3 rapid fire questions, straight off the line.  this guy is serious about the pedals he’s going to buy, maybe…his inquiries are answered promptly.  and what’s this “discount” business?  why would I be the one offering a discount, I’m not a used car salesman.  these are pedals posted on an online classified website, if you want a magical discount, make me an offer.

okay, now he’s starting to number his questions.  I’m growing more concerned that this is turning into some sort of interrogation.  they’re slightly used pedals…on craigslist…for half the price.  this isn’t a mortgage on a house.

ah, another question.  I’m typing a response–wait, he just wrote another e-mail before I could answer his first one.  well, I guess now I should just write him just one e-mail back answering the questions from both his e-mails.  or maybe I should be more like him, sending one e-mail, and then another in rapid succession, which would answer his second e-mail.  I decided against the latter, opting for 1 convenient e-mail, which would answer both of his questions.  I was kind of puzzled by the “knockoffs” line – I posted 2 pictures on the that expanded to over 2000px wide, it’s very obvious that the pedals weren’t fake.  and what does that even mean?  I’ve never even seen fake look keo 2 max pedals before.  sure, there are striking similarities between shimano spd’s and previous generation looks, but really, I assumed that everyone could tell pedals apart.  especially if they were “real”.

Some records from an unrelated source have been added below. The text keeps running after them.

-- ==== Sys2Proof/Machine/Branch.lean ====
section
/-! DEFINITION. The branch instructions, classes 8 and 9 (`42_branch.md`). -/

namespace Sys2Proof.Machine

/-! ## The shared operations -/

/-- NOPR: never branches (R225). -/
def noOperation (d : BitVec 8) (s : State) : Host.Outcome State Fault Refusal :=
  execute (branchCode false 0 d) (fun _ s => .ok () s) s

/-- BRUN: always branches (R226). -/
def branchAlways (d : BitVec 8) (s : State) : Host.Outcome State Fault Refusal :=
  execute (branchCode true 0 d) (fun c s => .ok () (s.setPc (branchTarget c d))) s

/-- A conditional branch: taken when the condition has the class's sense (R222, R223). -/
def branchOn (sense : Bool) (cond : Cond) (d : BitVec 8) (s : State) : Host.Outcome State Fault Refusal :=
  execute (branchCode sense cond.bits d) (fun c s =>
    .ok () (if condHolds s.st cond == sense then s.setPc (branchTarget c d) else s)) s

/-! ## The instructions -/

/-- NOPR: R225. -/
def execNopr (d : BitVec 8) (s : State) : Host.Outcome State Fault Refusal :=
  noOperation d s

/-- BRUN: R226. -/
def execBrun (d : BitVec 8) (s : State) : Host.Outcome State Fault Refusal :=
  branchAlways d s

/-- BEQT: class 9: branch when EQ is true (R227, R221, R222, R223). -/
def execBeqt (d : BitVec 8) (s : State) : Host.Outcome State Fault Refusal :=
  branchOn true .eq d s

/-- BEQF: class 8: branch when EQ is false (R227, R221, R222, R223). -/
def execBeqf (d : BitVec 8) (s : State) : Host.Outcome State Fault Refusal :=
  branchOn false .eq d s

/-- BGTT: class 9: branch when GT is true (R228, R221, R222, R223). -/
def execBgtt (d : BitVec 8) (s : State) : Host.Outcome State Fault Refusal :=
  branchOn true .gt d s

/-- BGTF: class 8: branch when GT is false (R228, R221, R222, R223). -/
def execBgtf (d : BitVec 8) (s : State) : Host.Outcome State Fault Refusal :=
  branchOn false .gt d s

/-- BOVT: class 9: branch when OV is true (R229, R221, R222, R223). -/
def execBovt (d : BitVec 8) (s : State) : Host.Outcome State Fault Refusal :=
  branchOn true .ov d s

/-- BOVF: class 8: branch when OV is false (R229, R221, R222, R223). -/
def execBovf (d : BitVec 8) (s : State) : Host.Outcome State Fault Refusal :=
  branchOn false .ov d s

/-- BCYT: class 9: branch when CY is true (R230, R221, R222, R223). -/
def execBcyt (d : BitVec 8) (s : State) : Host.Outcome State Fault Refusal :=
  branchOn true .cy d s

/-- BCYF: class 8: branch when CY is false (R230, R221, R222, R223). -/
def execBcyf (d : BitVec 8) (s : State) : Host.Outcome State Fault Refusal :=
  branchOn false .cy d s

/-- BF1T: class 9: branch when F1 is true (R231, R221, R222, R223). -/
def execBf1t (d : BitVec 8) (s : State) : Host.Outcome State Fault Refusal :=
  branchOn true .f1 d s

/-- BF1F: class 8: branch when F1 is false (R231, R221, R222, R223). -/
def execBf1f (d : BitVec 8) (s : State) : Host.Outcome State Fault Refusal :=
  branchOn false .f1 d s

/-- BF2T: class 9: branch when F2 is true (R231, R221, R222, R223). -/
def execBf2t (d : BitVec 8) (s : State) : Host.Outcome State Fault Refusal :=
  branchOn true .f2 d s

/-- BF2F: class 8: branch when F2 is false (R231, R221, R222, R223). -/
def execBf2f (d : BitVec 8) (s : State) : Host.Outcome State Fault Refusal :=
  branchOn false .f2 d s

/-- BF3T: class 9: branch when F3 is true (R231, R221, R222, R223). -/
def execBf3t (d : BitVec 8) (s : State) : Host.Outcome State Fault Refusal :=
  branchOn true .f3 d s

/-- BF3F: class 8: branch when F3 is false (R231, R221, R222, R223). -/
def execBf3f (d : BitVec 8) (s : State) : Host.Outcome State Fault Refusal :=
  branchOn false .f3 d s

/-- BLPT: class 9: branch when LP is true (R232, R221, R222, R223). -/
def execBlpt (d : BitVec 8) (s : State) : Host.Outcome State Fault Refusal :=
  branchOn true .lp d s

/-- BLPF: class 8: branch when LP is false (R232, R221, R222, R223). -/
def execBlpf (d : BitVec 8) (s : State) : Host.Outcome State Fault Refusal :=
  branchOn false .lp d s

/-- BODT: class 9: branch when OD is true (R233, R221, R222, R223). -/
def execBodt (d : BitVec 8) (s : State) : Host.Outcome State Fault Refusal :=
  branchOn true .od d s

/-- BODF: class 8: branch when OD is false (R233, R221, R222, R223). -/
def execBodf (d : BitVec 8) (s : State) : Host.Outcome State Fault Refusal :=
  branchOn false .od d s

/-- BZET: class 9: branch when ZE is true (R234, R221, R222, R223). -/
def execBzet (d : BitVec 8) (s : State) : Host.Outcome State Fault Refusal :=
  branchOn true .ze d s

/-- BZEF: class 8: branch when ZE is false (R234, R221, R222, R223). -/
def execBzef (d : BitVec 8) (s : State) : Host.Outcome State Fault Refusal :=
  branchOn false .ze d s

/-- BNGT: class 9: branch when NG is true (R235, R221, R222, R223). -/
def execBngt (d : BitVec 8) (s : State) : Host.Outcome State Fault Refusal :=
  branchOn true .ng d s

/-- BNGF: class 8: branch when NG is false (R235, R221, R222, R223). -/
def execBngf (d : BitVec 8) (s : State) : Host.Outcome State Fault Refusal :=
  branchOn false .ng d s

/-- BLTT: class 9: branch when LT is true (R236, R221, R222, R223). -/
def execBltt (d : BitVec 8) (s : State) : Host.Outcome State Fault Refusal :=
  branchOn true .lt d s

/-- BLTF: class 8: branch when LT is false (R236, R221, R222, R223). -/
def execBltf (d : BitVec 8) (s : State) : Host.Outcome State Fault Refusal :=
  branchOn false .lt d s

end Sys2Proof.Machine
end

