/-- DIVD: quotient to the odd and remainder to the even register, the remainder smaller than the divisor and of the dividend's
sign; a divisor of 0 or 8000, a dividend of 8000 0000 and a quotient beyond 32767 only set OV and leave the pair and NG, ZE, OD
open; a quotient of -32768 may do either. That a quotient too large is a divide check, what is open after one, that NG, ZE, OD
describe the quotient, and the case -32768 are the spec's own choices, decision D19, which the model follows: assumption log 16
(R434, R437). -/
def Obligations.DivideCompletes : Prop :=
  ∀ (ar : Reg) (m : MemOp) (s s1 : State) (a : Word), s.par.model.isScientific = true → isPair ar = true →
    let code := fixedCode .divd ar m
    let x := pairOf ar s
    let d := if s1.wordAt a = 0x8000 then 0 else (s1.wordAt a).toInt
    effectiveAddress (contextOf code s) .none .word m (startOf code s) = .ok a s1 → InMemory s1 .word a →
    ∃ t, exec (.divd ar m) s = .next t ∧ t.pc = (contextOf code s).next ∧ FixedFrame ar 0x0704 [] s t ∧
      let check := flag t.st .ov = true
      let result := flag t.st .ov = flag s.st .ov ∧ NzoOf (pairOf ar t).l t.st ∧
        pairNumber x = (pairOf ar t).l.toInt * d + (pairOf ar t).h.toInt ∧ (pairOf ar t).h.toInt.natAbs < d.natAbs ∧
        0 ≤ (pairOf ar t).h.toInt * pairNumber x
      if d = 0 ∨ pairNumber x = -(2 ^ 30) ∨ 32769 ≤ ((pairNumber x).tdiv d).natAbs ∨ (pairNumber x).tdiv d = 32768 then check
      else if (pairNumber x).tdiv d = -32768 then check ∨ result
      else result

/-! ## Decimal and character instructions -/

/-- Every class C instruction completes when its registers are named and its fields and the temporary storage are program
memory: registers 5, 6, 7 are in the temporary storage, the written field and, for the compares, EQ and GT may have changed,
and nothing else. The spec's own decision D23, which the model follows, assumption log 30: the storage is the executing
processor's own level-5 block, and registers 5, 6, 7 hold their values at completion; forms with R1 or R2 = 0 and longer
fields are outside it, assumption log 13 and 14 (R321 to R324, R328). -/
def Obligations.DecimalsComplete : Prop :=
  ∀ (op : DecimalOp) (reg1 reg2 : Reg) (o : DecOperands) (s : State), DecimalReady op reg1 reg2 o s →
    let written := writtenBytes op reg1 reg2 o s
    ∃ t, exec (decimalInstr op reg1 reg2 o) s = .next t ∧ t.pc = s.pc + 4 ∧
      SameBut [] (if op = .cmpd ∨ op = .comp then 0x0003 else 0) (storageBytes s ++ written) s t ∧
      ((∀ b ∈ written, b ∉ storageBytes s) →
        (storageWords s).map t.wordAt = [s.reg .r5, s.reg .r6, s.reg .r7])

/-- ZADD and MOVR move bytes from the right end and MOVL from the left, one at a time in that order, so that overlapping
fields propagate; ZADD fills a longer destination with zeros, the moves leave its rest. The result on overlapping fields is
defined by that order in R329's own choice, and the temporary storage of the executing processor, which the fields may overlap
too, is R324's reading: decision D23, which the model follows, assumption log 30 (R324, R329, R330, R338, R340). -/
def Obligations.FieldMovesComplete : Prop :=
  ∀ (reg1 reg2 : Reg) (o : DecOperands) (s : State),
    let src := sourceOf reg1 o s
    let dst := destOf reg2 o s
    let start := (savedState s).setPc (s.pc + 4)
    (DecimalReady .zadd reg1 reg2 o s → exec (.zadd reg1 reg2 o) s = .next
      ((List.range dst.len).foldl (fun u k =>
        if k < src.len then copyByte (byteAddressRight dst k) (byteAddressRight src k) u
        else u.putByte (byteAddressRight dst k).toNat 0) start)) ∧
    (DecimalReady .movr reg1 reg2 o s → exec (.movr reg1 reg2 o) s = .next
      ((List.range (min src.len dst.len)).foldl
        (fun u k => copyByte (byteAddressRight dst k) (byteAddressRight src k) u) start)) ∧
    (DecimalReady .movl reg1 reg2 o s → exec (.movl reg1 reg2 o) s = .next
      ((List.range (min src.len dst.len)).foldl
        (fun u k => copyByte (byteAddress dst k) (byteAddress src k) u) start))

/-- ADDD and SUBD on valid decimal fields that are apart or the same: the destination holds the sum or difference, truncated
to its digits, with the sign of the result, or its own sign after a zero. The sign of a nonzero result that is truncated to
zero is open, as R331 marks it: assumption log 17. The fields are read after registers 5, 6, 7 are stored in the processor's
own level-5 block, and for fields that overlap otherwise the result is open (R329): decision D23, assumption log 30 (R324,
R325, R331, R332). -/
def Obligations.DecimalSumsStored : Prop :=
  ∀ (reg1 reg2 : Reg) (o : DecOperands) (s : State),
    let src := sourceOf reg1 o s
    let dst := destOf reg2 o s
    let before := fieldContent dst (savedState s)
    let source := fieldContent src (savedState s)
    (∀ w ∈ bytesOfField src, w ∉ bytesOfField dst) ∨ src = dst → FieldValid source → FieldValid before →
    (DecimalReady .addd reg1 reg2 o s → ∃ t, exec (.addd reg1 reg2 o) s = .next t ∧
      SumStored (fieldNumber before + fieldNumber source) dst.len before (fieldContent dst t)) ∧
    (DecimalReady .subd reg1 reg2 o s → ∃ t, exec (.subd reg1 reg2 o) s = .next t ∧
      SumStored (fieldNumber before - fieldNumber source) dst.len before (fieldContent dst t))

/-- CMPD on valid decimal fields: EQ and GT compare their numbers, so that +0 equals -0 and lengths do not matter. The fields
are read after registers 5, 6, 7 are stored in the processor's own level-5 block: decision D23, assumption log 30 (R324,
R325, R336). -/
def Obligations.DecimalCompareCompletes : Prop :=
  ∀ (reg1 reg2 : Reg) (o : DecOperands) (s : State), DecimalReady .cmpd reg1 reg2 o s →
    let source := fieldContent (sourceOf reg1 o s) (savedState s)
    let dest := fieldContent (destOf reg2 o s) (savedState s)
    FieldValid source → FieldValid dest →
    ∃ t, exec (.cmpd reg1 reg2 o) s = .next t ∧ flag t.st .eq = decide (fieldNumber source = fieldNumber dest) ∧
      flag t.st .gt = decide (fieldNumber dest < fieldNumber source)

/-- SFTR and SFTL move the digits of the field by SC positions, zeros entering and digits lost at the ends; the sign nibble
stays. That holds for every nibble value, digits A to F and other signs too, by R327's own choice, decision D23, and what is
moved is the field after registers 5, 6, 7 are stored in the processor's own level-5 block, D23 too: assumption log 30. With
SC = 0 the field keeps its value; that the model still reads and writes it then is assumption log 32 (R324, R327, R337,
R339). -/
def Obligations.DecimalShiftsComplete : Prop :=
  ∀ (reg1 reg2 : Reg) (o : DecOperands) (s : State),
    let src := sourceOf reg1 o s
    let n := o.l2.toNat + if o.x2 = .r0 then 0 else (s.reg o.x2).toNat
    let before := fieldContent src (savedState s)
    (DecimalReady .sftr reg1 reg2 o s → ∃ t, exec (.sftr reg1 reg2 o) s = .next t ∧
      fieldSign (fieldContent src t) = fieldSign before ∧
      ∀ j < 2 * src.len - 1,
        fieldDigit (fieldContent src t) j = if j + n < 2 * src.len - 1 then fieldDigit before (j + n) else 0) ∧
    (DecimalReady .sftl reg1 reg2 o s → ∃ t, exec (.sftl reg1 reg2 o) s = .next t ∧
      fieldSign (fieldContent src t) = fieldSign before ∧
      ∀ j < 2 * src.len - 1,
        fieldDigit (fieldContent src t) j = if j < n then 0 else fieldDigit before (j - n))

/-- COMP compares the fields byte by byte from the left, the shorter one extended with blanks; the first difference decides
GT, and EQ means there is none. The fields are read after registers 5, 6, 7 are stored in the processor's own level-5 block:
decision D23, assumption log 30 (R324, R341). -/
def Obligations.FieldCompareCompletes : Prop :=
  ∀ (reg1 reg2 : Reg) (o : DecOperands) (s : State), DecimalReady .comp reg1 reg2 o s →
    let a := extendedByte (sourceOf reg1 o s) (savedState s)
    let b := extendedByte (destOf reg2 o s) (savedState s)
    let len := max (sourceOf reg1 o s).len (destOf reg2 o s).len
    ∃ t, exec (.comp reg1 reg2 o) s = .next t ∧
      (flag t.st .eq = true ↔ ∀ k < len, a k = b k) ∧
      (flag t.st .gt = true ↔ ∃ k < len, (∀ j < k, a j = b j) ∧ (b k).toNat < (a k).toNat)

/-! ## Interrupts -/

/-- The blocks of the six levels (R470). -/
def Obligations.LevelBlocks : Prop :=
  ∀ cpu : BitVec 2,
    blockBase cpu (.system .l1) = 0x0000 ∧ blockBase cpu (.system .l2) = 0x0008 ∧
    blockBase cpu (.system .l3) = 0x0010 ∧ blockBase cpu (.system .l4) = 0x0018 ∧
    blockBase cpu .unimplemented = 0x0020 + 0x0010 * BitVec.ofNat 16 cpu.toNat ∧
    blockBase cpu .abort = 0x0028 + 0x0010 * BitVec.ofNat 16 cpu.toNat

/-- At a recognition point the pending request of an enabled level is taken before the next instruction: it is consumed, and
the entry saves the program counter. The level taken is the one that `INT_PRIORITY` ranks first: every level before it in the
list is masked or has no pending request; a level that is masked or has no request is not taken. Where requests are recognised
and that one is consumed is the spec's own decision D11, which the model follows: assumption log 30. That the priority is a
list, and that a level which the list does not name is never taken, is the model's choice, assumption log 7; hence the premise
of the last clause; the entry is decision D9, assumption log 30 and 5, the status after it D10, assumption log 6 (R41, R472,
R481 to R483). -/
def Obligations.RequestsTaken : Prop :=
  ∀ s : State,
    (let u := arrive s;
      u.run = .running → ∀ l, pickLevel u = some l → BlockInMemory u (.system l) →
        ∃ r t, r ∈ u.pending ∧ r.level = l ∧ u.st.getLsbD (11 + levelNumber l) = false ∧ step s = .next t ∧
          EntryDone (.system l) r.moduleAddr u.pc (u.setPending (u.pending.erase r)) t) ∧
    (∀ l, pickLevel s = some l →
      s.st.getLsbD (11 + levelNumber l) = false ∧ (∃ r ∈ s.pending, r.level = l) ∧
        ∃ before rest, s.par.priority = before ++ l :: rest ∧
          ∀ l' ∈ before, s.st.getLsbD (11 + levelNumber l') = true ∨ ∀ r ∈ s.pending, r.level ≠ l') ∧
    ((∀ r ∈ s.pending, s.st.getLsbD (11 + levelNumber r.level) = true) → pickLevel s = none) ∧
    (∀ r ∈ s.pending, s.st.getLsbD (11 + levelNumber r.level) = false → r.level ∈ s.par.priority →
      pickLevel s ≠ none)

/-- A waiting processor stays as it is until a request of an enabled level is pending: level 4 is taken with the address of
the wait instruction saved; levels 1 to 3 make it run on at NEXT, the request still pending. That levels 1 to 3 wake it
without consuming the request is the spec's own decision D25, on which R280 lets no proof depend unsaid: assumption log 30.
That a wait without such a request, RUN or not, is a step in place, and that the program counter is P meanwhile, are the
model's choice, assumption log 25; the entry is decision D9, assumption log 30 and 5, the status after it D10, assumption log
6 (R280, R485). -/
def Obligations.WaitsEnd : Prop :=
  ∀ s : State, (arrive s).run = .waiting → WaitOutcome (arrive s) (step s)

/-! ## The whole machine -/

/-- Under the identity `ENTRY_STATUS`, F1 to F3 change only by RSTS, SETS, MSTS and RETN, the mask bits only by ENBL, ENBW, DSBL,
DSBW, MSTS and RETN, and LP only by classes 1, 2, 5, 6, MSTS and RETN (R35, R36, R41). -/
def Obligations.StatusBitsKept : Prop :=
  ∀ (i : Instr) (s t : State), s.par.entryStatus = .identity → exec i s = .next t →
    (∀ md d, i ≠ .msts md d ∧ i ≠ .retn md d) →
    ((∀ f, i ≠ .rsts f ∧ i ≠ .sets f) → t.st &&& 0x0070 = s.st &&& 0x0070) ∧
    ((∀ k, i ≠ .enbl k ∧ i ≠ .enbw k ∧ i ≠ .dsbl k ∧ i ≠ .dsbw k) → t.st &&& 0xF000 = s.st &&& 0xF000) ∧
    ((∀ cls wd op ar m, autoStep cls ≠ .none → i ≠ grInstr cls wd op ar m) → t.st &&& 0x0080 = s.st &&& 0x0080)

sweet, progress.  but I’m still feeling a bit skeptical about his purchase…maybe it’s because he’s still firing off questions like a detective.

wait, what?  thank you for playing 20 questions with me, and the answer is ‘yes!’, I’d love to take you on a cruise to mexico, a retail value package of $10,000, wahoo!  and I’ll really feel offended if you decline.

buying pedals is so hard, I totally understand his inability to comprehend the situation fully, and respect his decision to back out of a purchase.  except not.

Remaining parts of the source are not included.